Directions – The entries need to be copied exactly.

--------

/-- What a LANYARD port holds beside its registers (R304-R309): the next LSEQ sent and expected, the replay buffer, the
packets that wait for credits, the receive buffer, the requests for a replay since the last progress, and the lanes
without block lock with the elapsed ns of the loss. -/
structure LPort where
  txSeq : Nat := 0
  rxSeq : Nat := 0
  replay : List Pkt := []
  sendQ : List Pkt := []
  rx : List RxPkt := []
  fails : Nat := 0
  lost : List (Nat × Nat) := []
  deriving DecidableEq, Repr

/-- A host access to another position that waits for its RRESP (R313). -/
structure Tun where
  tag : Nat
  pos : Nat
  write : Bool
  at_ : Nat
  deriving DecidableEq, Repr

/-- What LNK holds beside its registers (R310-R318): broadcasts already acted on, the next broadcast and request tags,
the pending scheduled actions, the actions that a full queue holds back with the received packet each waits in (none: the
device's own), tunnelled accesses, and discovery's progress. -/
structure Lnk where
  seen : List (Nat × Nat) := []
  btag : Nat := 0
  rtag : Nat := 0
  schedQ : List Sched := []
  held : List (Option (Nat × Nat) × Sched) := []
  tuns : List Tun := []
  token : Option (Nat × Nat) := none     -- a DISC token held for a port that is not up: its onward port and its count
  provIdx : Option Nat := none           -- the provisional index of the counter-clockwise pass
  stage : Nat := 0                       -- at the head: the step of R316 that runs, 0 before discovery has begun
  brks : List Nat := []                  -- the breaks known, each by the position whose port A is at it (R310, R318)
  brkJ : Option Nat := none              -- the END j_max that passed in the counter-clockwise pass
  cwCount : Nat := 0                     -- at the head: the count i that the broken clockwise pass returned
  mode : Nat := 0                        -- at the head: the mode and N that a running verify leads to
  count : Nat := 0
  verified : Nat := 0                    -- at the head: chains that VERIFY has yet to return from
  tokenSeen : Bool := false
  deriving DecidableEq, Repr

/-- What the device sends to the world (the model's own record of its outputs, newest first). -/
inductive Out where
  | firePull (d : Nat)               -- FIREd_N pulled low
  | fireRelease (d : Nat)
  | packet (p : Pkt) (wire : List Byte)                    -- with its bytes on the link (R306)
  | msix (v : Nat)
  | hostWrite (addr : Nat) (bytes : List Byte)
  | hostRead (addr len : Nat)
  | avs (cmd : Nat) (value : Option Nat)                   -- an AVSBus transaction: its command, a write's value (R354)
  | tunnelDone (tag : Nat) (data : Word) (status : Nat)    -- a host access completes: the status of R307, or 4 lost (R313)
  deriving DecidableEq, Repr

/-- A commit on its way (R375-R378): its group, the staged copies it carries, the coarse count of a scheduled one, the
units that have yet to apply it, whether its HITCH event has occurred (R165), and the skeins whose engines ran then
(R23). -/
structure Commit where
  group : Nat
  snap : Table Word
  at_ : Option Nat
  waiting : List HUnit
  hit : Bool := true
  ran : List Nat := []
  deriving DecidableEq, Repr

/-- A write through the set, clear or toggle view in the present cycle (R386): its register, view and word, and what the
register held before and behind it. -/
structure ViewOp where
  x : Nat
  v : View
  m : Word
  old : Word
  new : Word
  deriving DecidableEq, Repr

/-- A memory request's purpose, for what its completion does. -/
inductive Why where
  | vectorLine (k req : Nat)
  | fetchLine (k line : Nat)
  | pinLoad (k : Nat)
  | record (s : Nat) (seq : Nat)
  | transport (s seq : Nat)
  | dma (n : Nat)
  | scrub
  | neighbour
  deriving DecidableEq, Repr

/-- A memory request (R259-R266): a transfer that waits at a port, or one accepted request of at most 128 bytes. -/
structure MReq where
  addr : Nat
  len : Nat
  write : Option (List Byte)
  why : Why
  at_ : Nat                -- elapsed ns of its acceptance
  issued : Bool            -- its activate has been issued
  ord : Nat := 0           -- its place in the order of acceptance, over all ports
  fromHost : Bool := false -- a write whose bytes HIF has yet to read from the host
  deriving DecidableEq, Repr

/-- What a memory port holds (R265, R286): transfers not yet accepted, accepted requests in order, and the live
counters that MCTL.SNAP copies. -/
structure MPort where
  wait : List MReq := []
  outs : List MReq := []
  issued : Nat := 0
  completed : Nat := 0
  frozen : Nat := 0
  late : Nat := 0
  caught : List MReq := []  -- requests that a freeze has caught, for the rest of its cycle (R286, R289)
  deriving DecidableEq, Repr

--------

Response –
/-- What a LANYARD port holds beside its registers (R304-R309): the next LSEQ sent and expected, the replay buffer, the
packets that wait for credits, the receive buffer, the requests for a replay since the last progress, and the lanes
without block lock with the elapsed ns of the loss. -/
structure LPort where
  txSeq : Nat := 0
  rxSeq : Nat := 0
  replay : List Pkt := []
  sendQ : List Pkt := []
  rx : List RxPkt := []
  fails : Nat := 0
  lost : List (Nat × Nat) := []
  deriving DecidableEq, Repr

/-- A host access to another position that waits for its RRESP (R313). -/
structure Tun where
  tag : Nat
  pos : Nat
  write : Bool
  at_ : Nat
  deriving DecidableEq, Repr

/-- What LNK holds beside its registers (R310-R318): broadcasts already acted on, the next broadcast and request tags,
the pending scheduled actions, the actions that a full queue holds back with the received packet each waits in (none: the
device's own), tunnelled accesses, and discovery's progress. -/
structure Lnk where
  seen : List (Nat × Nat) := []
  btag : Nat := 0
  rtag : Nat := 0
  schedQ : List Sched := []
  held : List (Option (Nat × Nat) × Sched) := []
  tuns : List Tun := []
  token : Option (Nat × Nat) := none     -- a DISC token held for a port that is not up: its onward port and its count
  provIdx : Option Nat := none           -- the provisional index of the counter-clockwise pass
  stage : Nat := 0                       -- at the head: the step of R316 that runs, 0 before discovery has begun
  brks : List Nat := []                  -- the breaks known, each by the position whose port A is at it (R310, R318)
  brkJ : Option Nat := none              -- the END j_max that passed in the counter-clockwise pass
  cwCount : Nat := 0                     -- at the head: the count i that the broken clockwise pass returned
  mode : Nat := 0                        -- at the head: the mode and N that a running verify leads to
  count : Nat := 0
  verified : Nat := 0                    -- at the head: chains that VERIFY has yet to return from
  tokenSeen : Bool := false
  deriving DecidableEq, Repr

/-- What the device sends to the world (the model's own record of its outputs, newest first). -/
inductive Out where
  | firePull (d : Nat)               -- FIREd_N pulled low
  | fireRelease (d : Nat)
  | packet (p : Pkt) (wire : List Byte)                    -- with its bytes on the link (R306)
  | msix (v : Nat)
  | hostWrite (addr : Nat) (bytes : List Byte)
  | hostRead (addr len : Nat)
  | avs (cmd : Nat) (value : Option Nat)                   -- an AVSBus transaction: its command, a write's value (R354)
  | tunnelDone (tag : Nat) (data : Word) (status : Nat)    -- a host access completes: the status of R307, or 4 lost (R313)
  deriving DecidableEq, Repr

/-- A commit on its way (R375-R378): its group, the staged copies it carries, the coarse count of a scheduled one, the
units that have yet to apply it, whether its HITCH event has occurred (R165), and the skeins whose engines ran then
(R23). -/
structure Commit where
  group : Nat
  snap : Table Word
  at_ : Option Nat
  waiting : List HUnit
  hit : Bool := true
  ran : List Nat := []
  deriving DecidableEq, Repr

/-- A write through the set, clear or toggle view in the present cycle (R386): its register, view and word, and what the
register held before and behind it. -/
structure ViewOp where
  x : Nat
  v : View
  m : Word
  old : Word
  new : Word
  deriving DecidableEq, Repr

/-- A memory request's purpose, for what its completion does. -/
inductive Why where
  | vectorLine (k req : Nat)
  | fetchLine (k line : Nat)
  | pinLoad (k : Nat)
  | record (s : Nat) (seq : Nat)
  | transport (s seq : Nat)
  | dma (n : Nat)
  | scrub
  | neighbour
  deriving DecidableEq, Repr

/-- A memory request (R259-R266): a transfer that waits at a port, or one accepted request of at most 128 bytes. -/
structure MReq where
  addr : Nat
  len : Nat
  write : Option (List Byte)
  why : Why
  at_ : Nat                -- elapsed ns of its acceptance
  issued : Bool            -- its activate has been issued
  ord : Nat := 0           -- its place in the order of acceptance, over all ports
  fromHost : Bool := false -- a write whose bytes HIF has yet to read from the host
  deriving DecidableEq, Repr

/-- What a memory port holds (R265, R286): transfers not yet accepted, accepted requests in order, and the live
counters that MCTL.SNAP copies. -/
structure MPort where
  wait : List MReq := []
  outs : List MReq := []
  issued : Nat := 0
  completed : Nat := 0
  frozen : Nat := 0
  late : Nat := 0
  caught : List MReq := []  -- requests that a freeze has caught, for the rest of its cycle (R286, R289)
  deriving DecidableEq, Repr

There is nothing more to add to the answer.